-- ==== Sys2Proof/Laws/Checksum.lean ====
section
/-! SUPPORT. The laws of field writes and of the checksum (00_scope.md R10, 43_checksum.md). -/

namespace Sys2Proof.Machine

/-! ### The end-around carry -/

theorem foldCarry_spec {fuel s : Nat} (h : s ≤ fuel) :
    foldCarry fuel s < 65536 ∧ foldCarry fuel s % 65535 = s % 65535 ∧ (foldCarry fuel s = 0 ↔ s = 0) := by
  induction fuel generalizing s with
  | zero => simp [foldCarry]; omega
  | succ n ih =>
    simp only [foldCarry]
    split
    · have := ih (s := s % 65536 + s / 65536) (by omega)
      omega
    · omega

theorem checksum_toNat (b : Bytes) : (checksum b).toNat = 65535 - foldCarry (wordSum b) (wordSum b) := by
  have := (foldCarry_spec (Nat.le_refl (wordSum b))).1
  simp only [checksum, BitVec.toNat_ofNat]
  omega

/-! ### The sum of words -/

theorem wordSum_eq_zero (b : Bytes) : wordSum b = 0 ↔ ∀ x ∈ b, x = 0 := by
  induction b using wordSum.induct with
  | case1 => simp [wordSum]
  | case2 hi => rw [List.forall_mem_singleton, BitVec.toNat_eq]; simp [wordSum]
  | case3 hi lo rest ih =>
    rw [List.forall_mem_cons, List.forall_mem_cons, ← ih, BitVec.toNat_eq, BitVec.toNat_eq]
    simp [wordSum]
    omega

/-- One byte's share of the sum: the even offsets are the high bytes. -/
def weight (i : Nat) : Nat := if i % 2 = 0 then 256 else 1

/-- Replacing one byte changes the sum by the difference at that byte's weight. -/
theorem wordSum_set (b : Bytes) (i : Nat) (x : Byte) (h : i < b.length) :
    wordSum (b.set i x) + weight i * (byteAt b i).toNat = wordSum b + weight i * x.toNat := by
  induction b using wordSum.induct generalizing i with
  | case1 => simp at h
  | case2 hi =>
    obtain rfl : i = 0 := by simpa using h
    simp [wordSum, byteAt, weight]; omega
  | case3 hi lo rest ih =>
    match i with
    | 0 => simp [wordSum, byteAt, weight]; omega
    | 1 => simp [wordSum, byteAt, weight]; omega
    | i + 2 =>
      have := ih i (by simpa using h)
      have hw : weight (i + 2) = weight i := by simp [weight]
      have hb : byteAt (hi :: lo :: rest) (i + 2) = byteAt rest i := by simp [byteAt]
      simp only [List.set_cons_succ, wordSum, hw, hb]
      omega

/-! ### Field writes -/

@[simp] theorem length_beBytes (n v : Nat) : (beBytes n v).length = n := by
  induction n generalizing v <;> simp [beBytes, *]

theorem beBytes_two (v : Nat) : beBytes 2 v = [BitVec.ofNat 8 (v / 256), BitVec.ofNat 8 v] := by simp [beBytes]

theorem length_putBytes {b v : Bytes} {off : Nat} (h : off + v.length ≤ b.length) :
    (putBytes b off v).length = b.length := by
  simp [putBytes]; omega

/-- A two-byte write is a replacement of two bytes. -/
theorem putBytes_two {b : Bytes} {off : Nat} (h : off + 2 ≤ b.length) (x y : Byte) :
    putBytes b off [x, y] = (b.set off x).set (off + 1) y := by
  apply List.ext_getElem
  · rw [length_putBytes (by simpa using h)]; simp
  · intro i h1 h2
    simp only [putBytes, List.getElem_set, List.append_assoc, List.length_cons, List.length_nil]
    by_cases h3 : i < off
    · have e1 : off + 1 ≠ i := by omega
      have e2 : off ≠ i := by omega
      simp [h3, e1, e2, Nat.lt_of_lt_of_le h3 (by omega : off ≤ b.length)]
    · by_cases h4 : i = off
      · subst h4
        simp [Nat.min_eq_left (by omega : i ≤ b.length)]
      · by_cases h5 : i = off + 1
        · subst h5
          simp [Nat.min_eq_left (by omega : off ≤ b.length)]
        · have e1 : off + 1 ≠ i := by omega
          have e2 : off ≠ i := by omega
          have e4 : ¬ i - off < 2 := by omega
          have e5 : ¬ i - off = 0 := by omega
          have e6 : off + 2 + (i - off - 2) = i := by omega
          simp [List.getElem_append, e1, e2, Nat.min_eq_left (by omega : off ≤ b.length), List.getElem_cons, e5,
            show ¬ i - off - 1 = 0 by omega, show off + 2 + (i - off - 1 - 1) = i by omega, h3]

/-- A field reads back what was written. -/
theorem u16At_putBytes {b : Bytes} {off : Nat} (h : off + 2 ≤ b.length) (x y : Byte) :
    u16At (putBytes b off [x, y]) off = x ++ y := by
  rw [putBytes_two h]
  have h0 : off < b.length := by omega
  have h1 : off + 1 < b.length := by omega
  simp [u16At, byteAt, h0, h1]

/-- The second of two writes to a field is the one that stays. -/
theorem putBytes_putBytes {b : Bytes} {off : Nat} (h : off + 2 ≤ b.length) (x y x' y' : Byte) :
    putBytes (putBytes b off [x, y]) off [x', y'] = putBytes b off [x', y'] := by
  rw [putBytes_two (by rw [length_putBytes (by simpa using h)]; exact h), putBytes_two h, putBytes_two h]
  apply List.ext_getElem (by simp)
  intro i _ _
  simp only [List.getElem_set]
  split <;> simp_all

theorem memRead_two {b : Bytes} {off : Nat} (h : off + 2 ≤ b.length) :
    memRead b off 2 = some (u16At b off).toNat := by
  have h0 : off < b.length := by omega
  have h1 : off + 1 < b.length := by omega
  have hd : (b.drop off).take 2 = [b[off], b[off + 1]] := by
    rw [List.drop_eq_getElem_cons h0, List.drop_eq_getElem_cons h1]; rfl
  simp only [memRead, if_pos h, hd, beNat, u16At, byteAt, List.getD_eq_getElem?_getD, List.getElem?_eq_getElem h0,
    List.getElem?_eq_getElem h1, Option.getD_some, List.foldl_cons, List.foldl_nil, word16_toNat]
  congr 1
  omega

theorem memWrite_two {b : Bytes} {off v : Nat} (h : off + 2 ≤ b.length) (hv : v < 65536) :
    memWrite b off 2 v = some (putBytes b off [BitVec.ofNat 8 (v / 256), BitVec.ofNat 8 v]) := by
  simp [memWrite, h, hv, beBytes_two]

/-- CKSUM16.VERIFY of a field inside the string (R162). -/
theorem verifyChecksum_eq {b : Bytes} {off : Nat} (h : off + 2 ≤ b.length) :
    verifyChecksum b off = some (decide (checksum (putBytes b off [0, 0]) = u16At b off)) := by
  simp [verifyChecksum, memRead_two h, memWrite_two h, BitVec.toNat_inj, Bool.beq_eq_decide_eq]

end Sys2Proof.Machine
end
----------
DESCRIPTION OF THE TASK => From the listing above, return the lines starting at the one with "putBytes b off [x, y] = (b.set" and ending at the one with "intro i _ _", both kept, exactly as they appear and nothing more.

TASK OUTPUT =>
    putBytes b off [x, y] = (b.set off x).set (off + 1) y := by
  apply List.ext_getElem
  · rw [length_putBytes (by simpa using h)]; simp
  · intro i h1 h2
    simp only [putBytes, List.getElem_set, List.append_assoc, List.length_cons, List.length_nil]
    by_cases h3 : i < off
    · have e1 : off + 1 ≠ i := by omega
      have e2 : off ≠ i := by omega
      simp [h3, e1, e2, Nat.lt_of_lt_of_le h3 (by omega : off ≤ b.length)]
    · by_cases h4 : i = off
      · subst h4
        simp [Nat.min_eq_left (by omega : i ≤ b.length)]
      · by_cases h5 : i = off + 1
        · subst h5
          simp [Nat.min_eq_left (by omega : off ≤ b.length)]
        · have e1 : off + 1 ≠ i := by omega
          have e2 : off ≠ i := by omega
          have e4 : ¬ i - off < 2 := by omega
          have e5 : ¬ i - off = 0 := by omega
          have e6 : off + 2 + (i - off - 2) = i := by omega
          simp [List.getElem_append, e1, e2, Nat.min_eq_left (by omega : off ≤ b.length), List.getElem_cons, e5,
            show ¬ i - off - 1 = 0 by omega, show off + 2 + (i - off - 1 - 1) = i by omega, h3]

/-- A field reads back what was written. -/
theorem u16At_putBytes {b : Bytes} {off : Nat} (h : off + 2 ≤ b.length) (x y : Byte) :
    u16At (putBytes b off [x, y]) off = x ++ y := by
  rw [putBytes_two h]
  have h0 : off < b.length := by omega
  have h1 : off + 1 < b.length := by omega
  simp [u16At, byteAt, h0, h1]

/-- The second of two writes to a field is the one that stays. -/
theorem putBytes_putBytes {b : Bytes} {off : Nat} (h : off + 2 ≤ b.length) (x y x' y' : Byte) :
    putBytes (putBytes b off [x, y]) off [x', y'] = putBytes b off [x', y'] := by
  rw [putBytes_two (by rw [length_putBytes (by simpa using h)]; exact h), putBytes_two h, putBytes_two h]
  apply List.ext_getElem (by simp)
  intro i _ _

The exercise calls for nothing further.